I've recently started taking dating more seriously. This has forced me to be significantly more explicit and considered about what it is exactly that I look for in people. While initially motivated by romantic contexts, this clearly also both applies to and benefits from considering non romantic contexts. While I previously thought I had good models for what it is that I looked for in my personal relationships, dating online quickly made me realise my models of what made me compatible with people were pretty incomplete. This post introduces an entire category of errors in my models.

When I think about what I look for in people, a natural starting point is to study the people I associate with in my day to day life already. These people have been sampled from an extremely narrow distribution. This distribution is likely non representative in many ways. Some of these ways might be explicitly known to me and already informing my actions. For example I might know that I get along better with people who like cats than dogs, and so select more cat loving friends than dog loving friends.

Other ways might be implicit and unknown to me. Here is an incomplete list of ways such implicit properties might come about:

  • Suppose you have some strong hidden preference $x$ that you lack introspective access to, but which divides the population in two. You might end up having a stronger draw to people who have $x$ or a push away from people who don't have $x$, but be unable to explain why in each individual case. This might lead you to your social circles over representing $x$, with you still blind to what $x$ actually is. By definition, $x$ is not represented in my models of what I look for in people. I have little reason to think $x$ might not be important. This one is least egregious, as this is most plainly an introspection skill issue.
  • Suppose traits $x$ and $y$ are correlated in the population, and you filter for $x$ consciously (meaning you know what $x$ is). You have now implicitly also filtered on $y$, but need not know what $y$ is. $y$ might be important.
  • Suppose you only in your day to day life encounter a subdistribution of the population and that subdistribution has trait $x$, you've now implicitly filtered for trait $x$ but again don't know what $x$ is. $x$ might be important.
  • Suppose there is some trait that has low variance across the distribution of people you spend time with. In extreme cases such a trait might not even seem like a property that varies amongst people at all - you might not realise the trait is a trait. But even if you do track it, you might under-represent how important that trait is. If everyone around you has $x$, you might think $x$ is not that important - it may take seeing not $x$ to realise $x$ really is quite important.

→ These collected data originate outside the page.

/-! ### The moves of Table 10 -/

/-- Row by row of Table 10, what a rail does about its conditions as they stand, and that it does nothing where no row
applies. OFF, WAITING and SETTLING follow the start gate; WAITING goes on with every prerequisite GOOD in view, on entry
from OFF at once, before any other rail moves, and SETTLING goes back without; a FOLLOW rail that is up falls with PREREQ_LOST; GOOD drains when demand goes and, not held,
falls with a DRAIN record of width 0; DRAINING falls with its DRAIN record when not held, and is GOOD again when demand
returns. Where two rows apply to one rail, the occasion's order of judgements decides. The enable of a rail is asserted
exactly in RAMPING, GOOD and DRAINING, a rail not fitted showing OFF.
The model's own choices in it: assumptions 4 and 5. -/
def Obligations.RailsMoveAsTabled : Prop :=
  (∀ (s : State) (r : RailIx),
    (s.enable r = true ↔ s.shownState r = .ramping ∨ s.shownState r = .good ∨ s.shownState r = .draining) ∧
    (s.fittedConfig r = none → s.shownState r = .off) ∧
    (∀ c, s.fittedConfig r = some c → s.shownState r = (s.rails.get r).state)) ∧
  ∀ (o : Occasion) (s : State) (r : RailIx),
    (s.fittedConfig r = none → s.react o r = none) ∧
    ∀ c : RailConfig, s.fittedConfig r = some c →
      let x : Rail :=
        { s.rails.get r with settle := none, ramp := none, drain := none, discharge := none, since := s.now }
      let put (u : State) (y : Rail) : State := { u with
        rails := s.rails.set r y
        monitor := { s.monitor with
          rails := s.monitor.rails.set r { s.monitor.rails.get r with outside := 0, deglitch := none } } }
      let off : Option State := some (put s { x with state := .off })
      let fall (u : State) (cause : FallCause) (from_ : Nat) : Option State := some (put u { x with
        state := .falling, fallCause := cause, discharge := some { start := s.now, length := c.dischargeTimeout }
        drainFrom := from_ })
      let start : Option State := some (put s (
        if c.settleDelay = 0 then { x with
          state := .ramping, ramp := some { start := s.now, length := c.rampTimeout } }
        else { x with state := .settling, settle := some { start := s.now, length := c.settleDelay } }))
      let drain (width : Nat) : TimingRecord :=
        { rail := r, kind := .drain, detail := .none, width := width, continued := false, cycle := s.line.cycle }
      let gate := s.line.phase = .active ∧ s.startup.restartPending = false ∧
        (s.zones.entries.get c.zone).demanded = true ∧ (s.zones.entries.get c.zone).condition = .normal
      let ownAre (ok : RailState → Prop) : Prop := ∀ p ∈ c.prerequisites, p.station = s.own → ok (s.shownState p.rail)
      let good := (s.rails.get r).remoteGood = true ∧ ownAre (· = .good)
      let up := (s.rails.get r).remoteUp = true ∧ ownAre (fun st => st = .good ∨ st = .draining)
      let inView :=
        (∀ p ∈ c.prerequisites, p.station ≠ s.own →
          ∃ e, s.peers[p.station]? = some e ∧ e.presence = .present ∧ e.rails.get p.rail = .good) ∧
        (s.zones.ownDemand.getLsbD c.zone.toNat = true ∨
          ∃ n e, s.peers[n]? = some e ∧ n ≠ s.own ∧ e.presence = .present ∧ e.demand.getLsbD c.zone.toNat = true)
      let held := (s.rails.get r).peerHeld = true ∨ ∃ q d, s.fittedConfig q = some d ∧
        (s.rails.get q).state ∈ [RailState.settling, .ramping, .good, .draining, .falling] ∧
        (⟨s.own, r⟩ : Ref) ∈ d.prerequisites
      let lost := c.policy = .follow ∧ ¬ up
      let first (applies : View → Prop) (v : View) : Prop :=
        applies v ∧ ∃ l₁ l₂, viewOrder o = l₁ ++ v :: l₂ ∧ ∀ w ∈ l₁, ¬ applies w
      match (s.rails.get r).state with
      | .off =>
        (¬ gate → s.react o r = none) ∧
        (gate → good ∧ inView → s.react o r = start) ∧
        (gate → ¬ (good ∧ inView) → s.react o r = some (put s { x with state := .waiting }))
      | .waiting =>
        (¬ gate → s.react o r = off) ∧
        (gate → good ∧ inView → s.react o r = start) ∧
        (gate → ¬ (good ∧ inView) → s.react o r = none)
      | .settling =>
        (¬ gate → s.react o r = off) ∧
        (gate → ¬ good → s.react o r = some (put s { x with state := .waiting })) ∧
        (gate → good → s.react o r = none)
      | .ramping =>
        (lost → s.react o r = fall s .prereqLost (s.rails.get r).drainFrom) ∧ (¬ lost → s.react o r = none)
      | .good =>
        let applies : View → Prop := fun v =>
          match v with
          | .prerequisites => lost
          | .holds => False
          | .demand => (s.zones.entries.get c.zone).demanded = false
        (first applies .prerequisites → s.react o r = fall s .prereqLost (s.rails.get r).drainFrom) ∧
        (first applies .demand → held → s.react o r = some (put s { x with
          state := .draining, drainFrom := s.now
          drain := if c.drainTimeout = 0 then none else some { start := s.now, length := c.drainTimeout } })) ∧
        (first applies .demand → ¬ held → s.react o r = fall (s.queueRecord (drain 0)) .demand s.now) ∧
        ((∀ v, ¬ applies v) → s.react o r = none)
      | .draining =>
        let applies : View → Prop := fun v =>
          match v with
          | .prerequisites => lost
          | .holds => ¬ held
          | .demand =>
            (s.zones.entries.get c.zone).demanded = true ∧ (s.zones.entries.get c.zone).condition = .normal
        (first applies .prerequisites → s.react o r = fall s .prereqLost (s.rails.get r).drainFrom) ∧
        (first applies .holds → s.react o r =
          fall (s.queueRecord (drain (min 65535 ((s.now - (s.rails.get r).drainFrom) / 1600)))) .demand
            (s.rails.get r).drainFrom) ∧
        (first applies .demand → s.react o r = some (put s { x with state := .good })) ∧
        ((∀ v, ¬ applies v) → s.react o r = none)
      | .falling => s.react o r = none
      | .fault => s.react o r = none
end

Where I am going with this is there is a Chesterton's fence like situation occurring here -- there are properties of my social circle that are important for getting along well with me that I myself am either not aware of, or aware of but unaware of the importance of. If I stray too far from the distribution I am used to, these can break hard -- and worse than that, I might not even notice immediately when they do break.

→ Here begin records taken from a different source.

/-! ### Rest -/

/-- A state is at rest exactly when no rail reacts, whatever the occasion. -/
theorem State.atRest_iff (s : State) (o : Occasion) : s.atRest ↔ ∀ r : RailIx, s.react o r = none := by
  have hv (f : View → Option State) : (viewOrder o).findSome? f = none ↔ ∀ v, f v = none := by
    rw [List.findSome?_eq_none_iff]
    exact ⟨fun h v => h v (viewOrder_mem o v), fun h v _ => h v⟩
  constructor
  · intro h r
    unfold State.react
    split
    · rfl
    rename_i c hc
    have := h r c hc
    cases e : (s.rails.get r).state <;> simp only [e] at this ⊢
    · simp [this]
    · simp [this]
    · simp [this]
    · simp only [State.followLoss]
      by_cases p : c.policy = .follow <;> simp [p, this]
    · rw [hv]
      intro v
      cases v <;> simp only [State.goodReaction, State.followLoss]
      · by_cases p : c.policy = .follow <;> simp [p, this.1]
      · simp [this.2]
    · rw [hv]
      intro v
      cases v <;> simp only [State.drainingReaction, State.followLoss]
      · by_cases p : c.policy = .follow <;> simp [p, this.1]
      · simp [this.2.1]
      · by_cases p : s.demanded c.zone = true <;> simp [p, this.2.2]
  · intro h r c hc
    have h := h r
    unfold State.react at h
    simp only [hc] at h
    cases e : (s.rails.get r).state <;> simp only [e] at h ⊢
    · by_contra k
      simp [k] at h
    · by_cases a : s.gateOpen c = true <;> by_cases b : s.allGood c r = true <;> simp_all
    · by_cases a : s.gateOpen c = true <;> by_cases b : s.allGood c r = true <;> simp_all
    · intro p
      by_contra k
      simp [State.followLoss, p, k] at h
    · rw [hv] at h
      refine ⟨fun p => ?_, ?_⟩
      · by_contra k
        simpa [State.goodReaction, State.followLoss, p, k] using h .prerequisites
      · by_contra k
        simpa [State.goodReaction, k] using h .demand
    · rw [hv] at h
      refine ⟨fun p => ?_, ?_, fun d => ?_⟩
      · by_contra k
        simpa [State.drainingReaction, State.followLoss, p, k] using h .prerequisites
      · by_contra k
        simpa [State.drainingReaction, k] using h .holds
      · by_contra k
        simpa [State.drainingReaction, d, k] using h .demand

/-- Settling a state at rest changes nothing. -/
theorem State.settle_of_atRest {s : State} (h : s.atRest) (o : Occasion) : s.settle o = s := by
  have hp : s.pass o = s := by
    unfold State.pass
    generalize railOrder o = l
    induction l with
    | nil => rfl
    | cons r l ih => simpa [(State.atRest_iff s o).1 h r] using ih
  simp [State.settle, State.settleFor, hp]

/-! ### Settling ends (R32)

Every reaction lowers `State.restless`: a rail that is up spends one of at most two moves, and no rail comes up; a rail
that is starting moves on, and only a move of a rail that is up can set it back, by one. -/

/-- What a rail has still to do, five for each move of a rail that is up. -/
def State.restlessRail (s : State) (r : RailIx) : Nat :=
  match s.fittedConfig r with
  | none => 0
  | some c =>
    match (s.rails.get r).state with
    | .off => if s.gateOpen c then 4 else 0
    | .waiting => if s.gateOpen c then (if s.mayStart c r then 3 else 2) else 1
    | .settling => if s.gateOpen c then (if s.allGood c r then 2 else 3) else 1
    | .ramping => 1
    | .good => if s.demanded c.zone then 5 else 10
    | .draining => if s.demanded c.zone && s.zoneNormal c.zone then 10 else 5
    | .falling => 0
    | .fault => 0

/-- The sum over the four rails. -/
def State.restless (s : State) : Nat :=
  s.restlessRail .r0 + s.restlessRail .r1 + s.restlessRail .r2 + s.restlessRail .r3

theorem State.restlessRail_le (s : State) (r : RailIx) : s.restlessRail r ≤ 10 := by
  unfold State.restlessRail
  repeat' split
  all_goals omega

theorem State.restless_le (s : State) : s.restless ≤ 40 := by
  have := s.restlessRail_le .r0
  have := s.restlessRail_le .r1
  have := s.restlessRail_le .r2
  have := s.restlessRail_le .r3
  unfold State.restless
  omega

/-- What the sequencer's judgements read of the rest of the state stays the same through moves. -/
theorem State.MovesTo.gateOpen {s t : State} (h : s.MovesTo t) (c : RailConfig) : t.gateOpen c = s.gateOpen c := by
  simp [State.gateOpen, State.demanded, State.zoneNormal, h.line, h.startup, h.zones]

theorem State.MovesTo.demanded {s t : State} (h : s.MovesTo t) (z : ZoneIx) : t.demanded z = s.demanded z := by
  simp [State.demanded, h.zones]

theorem State.MovesTo.zoneNormal {s t : State} (h : s.MovesTo t) (z : ZoneIx) : t.zoneNormal z = s.zoneNormal z := by
  simp [State.zoneNormal, h.zones]

theorem State.MovesTo.own {s t : State} (h : s.MovesTo t) : t.own = s.own := State.own_congr h.startup

theorem State.MovesTo.remoteAll {s t : State} (h : s.MovesTo t) (c : RailConfig) (ok : RailState → Bool) :
    t.remoteAll c ok = s.remoteAll c ok := by
  simp [State.remoteAll, State.peerRail, h.peers, h.own]

theorem State.MovesTo.shelfDemand {s t : State} (h : s.MovesTo t) (z : ZoneIx) : t.shelfDemand z = s.shelfDemand z := by
  simp [State.shelfDemand, h.zones, h.peers, h.own]

theorem State.MovesTo.mayStart {s t : State} (h : s.MovesTo t) {c : RailConfig} {q : RailIx}
    (e : t.allGood c q = s.allGood c q) : t.mayStart c q = s.mayStart c q := by
  simp [State.mayStart, e, h.remoteAll, h.shelfDemand]

/-- A rail that may start has all its prerequisites good. -/
theorem State.allGood_of_mayStart {s : State} {c : RailConfig} {r : RailIx} (h : s.mayStart c r = true) :
    s.allGood c r = true := by
  simp only [State.mayStart, Bool.and_eq_true] at h
  exact h.1.1

/-- A move of `r` between states other than GOOD changes no rail's "all prerequisites good". -/
theorem State.MovesTo.allGood {s t : State} (h : s.MovesTo t) {r : RailIx}
    (ho : ∀ q, q ≠ r → t.rails.get q = s.rails.get q)
    (hs : (s.rails.get r).state ≠ .good) (ht : (t.rails.get r).state ≠ .good) (c : RailConfig) (q : RailIx) :
    t.allGood c q = s.allGood c q := by
  have hg (p : RailIx) : decide (t.shownState p = .good) = decide (s.shownState p = .good) := by
    by_cases e : p = r
    · subst e
      rw [decide_eq_decide]
      simp only [State.shownState, h.fitted]
      cases s.fittedConfig p <;> simp [hs, ht]
    · rw [State.shownState_congr h.startup p (by rw [ho p e])]
  simp [State.allGood, State.localAll, (h.kept q).1, h.own, hg]

/-- A rail whose state stays is set back by at most one. -/
theorem State.MovesTo.restlessRail_le {s t : State} (h : s.MovesTo t) {q : RailIx}
    (e : t.rails.get q = s.rails.get q) : t.restlessRail q ≤ s.restlessRail q + 1 := by
  simp only [State.restlessRail, h.fitted, e, h.gateOpen, h.demanded, h.zoneNormal]
  repeat' split
  all_goals omega

theorem State.MovesTo.restlessRail_eq {s t : State} (h : s.MovesTo t) {r q : RailIx}
    (ho : ∀ q, q ≠ r → t.rails.get q = s.rails.get q)
    (hs : (s.rails.get r).state ≠ .good) (ht : (t.rails.get r).state ≠ .good) (e : q ≠ r) :
    t.restlessRail q = s.restlessRail q := by
  simp only [State.restlessRail, h.fitted, ho q e, h.gateOpen, h.demanded, h.zoneNormal, h.allGood ho hs ht,
    h.mayStart (h.allGood ho hs ht _ _)]

/-- A starting rail that moves on lowers the sum. -/
theorem State.MovesTo.restless_start {s t : State} (h : s.MovesTo t) {r : RailIx}
    (ho : ∀ q, q ≠ r → t.rails.get q = s.rails.get q)
    (hs : (s.rails.get r).state ≠ .good) (ht : (t.rails.get r).state ≠ .good)
    (hr : t.restlessRail r < s.restlessRail r) : t.restless < s.restless := by
  unfold State.restless
  have k (q : RailIx) (e : q ≠ r) := h.restlessRail_eq ho hs ht e
  cases r
  · rw [k .r1 (by decide), k .r2 (by decide), k .r3 (by decide)]; omega
  · rw [k .r0 (by decide), k .r2 (by decide), k .r3 (by decide)]; omega
  · rw [k .r0 (by decide), k .r1 (by decide), k .r3 (by decide)]; omega
  · rw [k .r0 (by decide), k .r1 (by decide), k .r2 (by decide)]; omega

/-- A rail that is up and moves lowers the sum. -/
theorem State.MovesTo.restless_up {s t : State} (h : s.MovesTo t) {r : RailIx}
    (ho : ∀ q, q ≠ r → t.rails.get q = s.rails.get q)
    (hr : t.restlessRail r + 5 ≤ s.restlessRail r) : t.restless < s.restless := by
  unfold State.restless
  have k (q : RailIx) (e : q ≠ r) := h.restlessRail_le (ho q e)
  cases r
  · have := k .r1 (by decide); have := k .r2 (by decide); have := k .r3 (by decide); omega
  · have := k .r0 (by decide); have := k .r2 (by decide); have := k .r3 (by decide); omega
  · have := k .r0 (by decide); have := k .r1 (by decide); have := k .r3 (by decide); omega
  · have := k .r0 (by decide); have := k .r1 (by decide); have := k .r2 (by decide); omega

theorem State.putRail_others (s : State) (r : RailIx) (x : Rail) (m : Monitor) (q : RailIx) (e : q ≠ r) :
    (s.putRail r x m).rails.get q = s.rails.get q := by
  simp [Four.get_set_other _ _ e]

theorem State.enterFalling_others (s : State) (c : RailConfig) (r : RailIx) (k : FallCause) (q : RailIx) (e : q ≠ r) :
    (s.enterFalling c r k).rails.get q = s.rails.get q := by
  rw [State.enterFalling_eq]
  exact State.putRail_others _ _ _ _ _ e

theorem State.enterFalling_state (s : State) (c : RailConfig) (r : RailIx) (k : FallCause) :
    ((s.enterFalling c r k).rails.get r).state = .falling := by
  simp [State.enterFalling_eq, Rail.entered]

theorem State.enterSettling_others (s : State) (c : RailConfig) (r q : RailIx) (e : q ≠ r) :
    (s.enterSettling c r).rails.get q = s.rails.get q := by
  rw [State.enterSettling_eq]
  split <;> exact State.putRail_others _ _ _ _ _ e

theorem State.enterSettling_state (s : State) (c : RailConfig) (r : RailIx) :
    ((s.enterSettling c r).rails.get r).state = .ramping ∨ ((s.enterSettling c r).rails.get r).state = .settling := by
  rw [State.enterSettling_eq]
  split <;> simp [Rail.entered]

theorem State.enterWaiting_others (s : State) (c : RailConfig) (r q : RailIx) (e : q ≠ r) :
    (s.enterWaiting c r).rails.get q = s.rails.get q := by
  rw [State.enterWaiting_eq]
  split
  · exact State.enterSettling_others _ _ _ _ e
  · exact State.putRail_others _ _ _ _ _ e

theorem State.enterWaiting_state (s : State) (c : RailConfig) (r : RailIx) :
    ((s.enterWaiting c r).rails.get r).state = .waiting ∨ ((s.enterWaiting c r).rails.get r).state = .ramping ∨
      ((s.enterWaiting c r).rails.get r).state = .settling := by
  rw [State.enterWaiting_eq]
  split
  · exact .inr (State.enterSettling_state s c r)
  · exact .inl (by simp)

theorem State.release_others (s : State) (c : RailConfig) (r q : RailIx) (e : q ≠ r) :
    (s.release c r).rails.get q = s.rails.get q := by
  unfold State.release
  rw [State.enterFalling_others _ _ _ _ _ e, State.queueRecord_rails]

theorem State.release_state (s : State) (c : RailConfig) (r : RailIx) :
    ((s.release c r).rails.get r).state = .falling := State.enterFalling_state _ _ _ _

theorem State.enterDraining_others (s : State) (c : RailConfig) (r q : RailIx) (e : q ≠ r) :
    (s.enterDraining c r).rails.get q = s.rails.get q := by
  rw [State.enterDraining_eq]
  split
  · exact State.putRail_others _ _ _ _ _ e
  · rw [State.release_others _ _ _ _ e]
    exact State.putRail_others _ _ _ _ _ e

theorem State.enterDraining_state (s : State) (c : RailConfig) (r : RailIx) :
    ((s.enterDraining c r).rails.get r).state = .draining ∨ ((s.enterDraining c r).rails.get r).state = .falling := by
  rw [State.enterDraining_eq]
  split
  · exact .inl (by simp [State.draining, Rail.entered])
  · exact .inr (State.release_state _ _ _)

/-- A rail that falls has nothing left to do. -/
theorem State.restlessRail_falling {t : State} {r : RailIx} (h : (t.rails.get r).state = .falling) :
    t.restlessRail r = 0 := by
  unfold State.restlessRail
  split
  · rfl
  · simp [h]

Online dating can take you quite far out of distribution and cause this problem to manifest. The particular preferences I have in mind while writing this eventually graduated from implicit to explicit, but have left behind a stronger belief in this Chesterton's fence like preference problem in their wake.

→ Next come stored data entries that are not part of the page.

/-! ### Trips, releases from FAULT and faults -/

/-- A rail taken down keeps its records or enters OFF or FALLING. -/
theorem takenDown (c : RailConfig) (k : FallCause) (now : Nat) (x : Rail) (m : Monitor) :
    (x.takenDown c k now = x ∧ m.takenDown x = m) ∨
    (Rail.Entered c now x (x.takenDown c k now) ∧ (m.takenDown x).outside = 0 ∧ (m.takenDown x).deglitch = none) := by
  unfold Rail.takenDown Monitor.takenDown
  cases x.state
  case off | falling | fault => exact .inl ⟨rfl, rfl⟩
  all_goals exact .inr ⟨⟨rfl, rfl, rfl, rfl, rfl, rfl, rfl, rfl⟩, rfl, rfl⟩

theorem takeDownAll (s : State) (k : FallCause) (which : RailConfig → Bool) :
    s.RailsEnter (s.takeDownAll k which) := by
  rw [State.takeDownAll_eq]
  refine ⟨rfl, rfl, rfl, rfl, rfl, rfl, rfl, rfl, rfl, rfl, rfl, fun _ => rfl, fun q => ?_⟩
  simp only [State.sameRail, Four.get_of, State.downRail, State.downMonitor]
  split
  · rename_i c hc
    split
    · rcases takenDown c k s.now (s.rails.get q) (s.monitor.rails.get q) with h | h
      · exact .inl h
      · exact .inr ⟨c, hc, h⟩
    · exact .inl ⟨rfl, rfl⟩
  · exact .inl ⟨rfl, rfl⟩

theorem releaseFaults (s : State) (which : ZoneIx → Bool) : s.RailsEnter (s.releaseFaults which) := by
  rw [State.releaseFaults_eq]
  refine ⟨rfl, rfl, rfl, rfl, rfl, rfl, rfl, rfl, rfl, rfl, rfl, fun _ => rfl, fun q => ?_⟩
  by_cases hr : s.releasedRail which q = true
  · obtain ⟨c, hc⟩ : ∃ c, s.fittedConfig q = some c := by
      unfold State.releasedRail at hr
      split at hr
      · exact ⟨_, ‹_›⟩
      · cases hr
    refine .inr ⟨c, hc, ?_, ?_, ?_⟩ <;> simp only [Four.get_of, hr, if_true]
    · exact ⟨rfl, rfl, rfl, rfl, rfl, rfl, rfl, rfl⟩
    · rfl
    · rfl
  · exact .inl (by simp [State.sameRail, hr])

theorem localTrip (s : State) (z : ZoneIx) (t : TripRecord) : s.RailsEnter (s.localTrip z t) := by
  have hz (e : Zone) (he : e.demanded = (s.zones.entries.get z).demanded) : s.RailsEnter (s.setZone z e) :=
    setEntries s _ fun y => by
      by_cases h : y = z
      · subst h
        simpa [State.demanded] using he
      · simp [Eight.get_set_other _ _ h, State.demanded]
  unfold State.localTrip
  dsimp only
  refine RailsEnter.trans ?_ (takeDownAll _ _ _)
  split
  · refine RailsEnter.trans ?_ (setFlag _ _)
    exact hz _ rfl
  · exact hz _ rfl

theorem enterFault {s : State} {r : RailIx} {c : RailConfig} (hc : s.fittedConfig r = some c) (k : FaultKind) :
    s.RailsEnter (s.enterFault c r k) := by
  have hf : s.RailsEnter (s.faulted r k) := by
    unfold State.faulted
    refine RailsEnter.trans (RailsEnter.trans ?_ (queueRecord _ _)) (setFlag _ _)
    exact putRail hc ⟨rfl, rfl, rfl, rfl, rfl, rfl, rfl, rfl⟩ rfl rfl
  rw [State.enterFault_eq]
  split
  · exact hf.trans (localTrip _ _ _)
  · exact hf

theorem faultRail (s : State) (o : Occasion) (r : RailIx) (k : FaultKind) : s.RailsEnter (s.faultRail o r k) := by
  unfold State.faultRail
  split
  · exact refl s
  · rename_i c hc
    split
    · exact (enterFault hc k).trans (settle _ o)
    · exact refl s

/-! ### The end of a ramp, of a fall and of a drain -/

theorem qualify {s : State} {r : RailIx} {c : RailConfig} (hc : s.fittedConfig r = some c) (o : Occasion) :
    s.RailsEnter (s.qualify o c r) := by
  unfold State.qualify
  dsimp only
  have hq := queueRecord s (s.makeRecord r .ramp .none (s.widthSince (s.rails.get r).since) false)
  refine (hq.trans ?_).trans (settle _ o)
  split
  · exact enter ((hq.fitted r).trans hc) (by simp) (by simp) (by simp) (by simp)
  · exact enterDraining ((hq.fitted r).trans hc)

theorem discharged {s : State} {r : RailIx} {c : RailConfig} (hc : s.fittedConfig r = some c) (o : Occasion) :
    s.RailsEnter (s.discharged o r) := by
  unfold State.discharged
  dsimp only
  have hq := queueRecord s
    (s.makeRecord r .discharge (.cause (s.rails.get r).fallCause) (s.widthSince (s.rails.get r).since) false)
  exact (hq.trans (enter ((hq.fitted r).trans hc) (by simp) (by simp) (by simp) (by simp))).trans (settle _ o)

theorem drainForced {s : State} {r : RailIx} {c : RailConfig} (hc : s.fittedConfig r = some c) (x : TimingRecord)
    (o : Occasion) : s.RailsEnter (((s.queueRecord x).enterFalling c r .demand).settle o) :=
  ((queueRecord s x).trans (enterFalling (((queueRecord s x).fitted r).trans hc) _)).trans (settle _ o)

/-! ### Zones -/

theorem clear (s : State) (o : Occasion) (z : ZoneIx) : s.RailsEnter (s.clear o z) := by
  unfold State.clear
  dsimp only
  refine (((setEntries s _ fun y => ?_).trans (releaseFaults _ _)).trans (setFlag _ _)).trans (settle _ o)
  by_cases h : y = z
  · subst h
    simp [State.demanded]
  · simp [Eight.get_set_other _ _ h, State.demanded]

end State.RailsEnter

/-- A frame's zone bytes leave a zone's demand as it is (R89). -/
theorem compareZone_demanded (e : Zone) (g : Byte) (tripped : Bool) (part : Option TripRecord) :
    (compareZone e g tripped part).entry.demanded = e.demanded := by
  unfold compareZone
  split
  · split <;> rfl
  · split
    · split
      · rfl
      · split <;> rfl
    · rfl

theorem adoptZone_demanded (e : Zone) (g : Byte) (tripped : Bool) (part : Option TripRecord) :
    (adoptZone e g tripped part).entry.demanded = e.demanded := by
  unfold adoptZone
  split <;> rfl

theorem State.zoneOutcome_demanded (s : State) (f : Frame) (z : ZoneIx) :
    (s.zoneOutcome f z).entry.demanded = s.demanded z := by
  unfold State.zoneOutcome
  dsimp only
  split
  · exact adoptZone_demanded _ _ _ _
  · exact compareZone_demanded _ _ _ _

theorem State.RailsEnter.takeZoneBytes (s : State) (o : Occasion) (f : Frame) : s.RailsEnter (s.takeZoneBytes o f) := by
  unfold State.takeZoneBytes
  dsimp only
  refine RailsEnter.trans ?_ (settle _ o)
  refine RailsEnter.trans ?_ (takeDownAll _ _ _)
  refine RailsEnter.trans ?_ (releaseFaults _ _)
  refine RailsEnter.trans ?_ (setFlagIf _ _ _)
  refine RailsEnter.trans ?_ (setFlagIf _ _ _)
  exact setEntries s _ fun z => by simp [State.zoneOutcome_demanded]

end Sys2Proof.Machine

I don't think I've seen this consideration on online dating discussed before (though also haven't looked hard). This is an error of a similar kind to the one Cate Hall describes here. I've made two general updates from this realization:

  1. I now hold much more general uncertainty over my models of what I look for in people. I think there likely exist a bunch more properties that I still remain blind to (the importance of). I think it's probably possible to discover more of these over time, but hard to fully enumerate the list.
  2. I am less excited about dating online and a bit more excited about meeting people in real life, where fewer of these unknown unknowns might bite. People I meet in real life are sampled from a distribution much closer to the narrow distribution of my friends, often because I meet people through my friends, and my friends' distributions are close to mine. This is only a modest update: there are other reasons to be excited about dating online; e.g. high information value.

Thanks to Elinor Oren for feedback on this post that massively improved its clarity.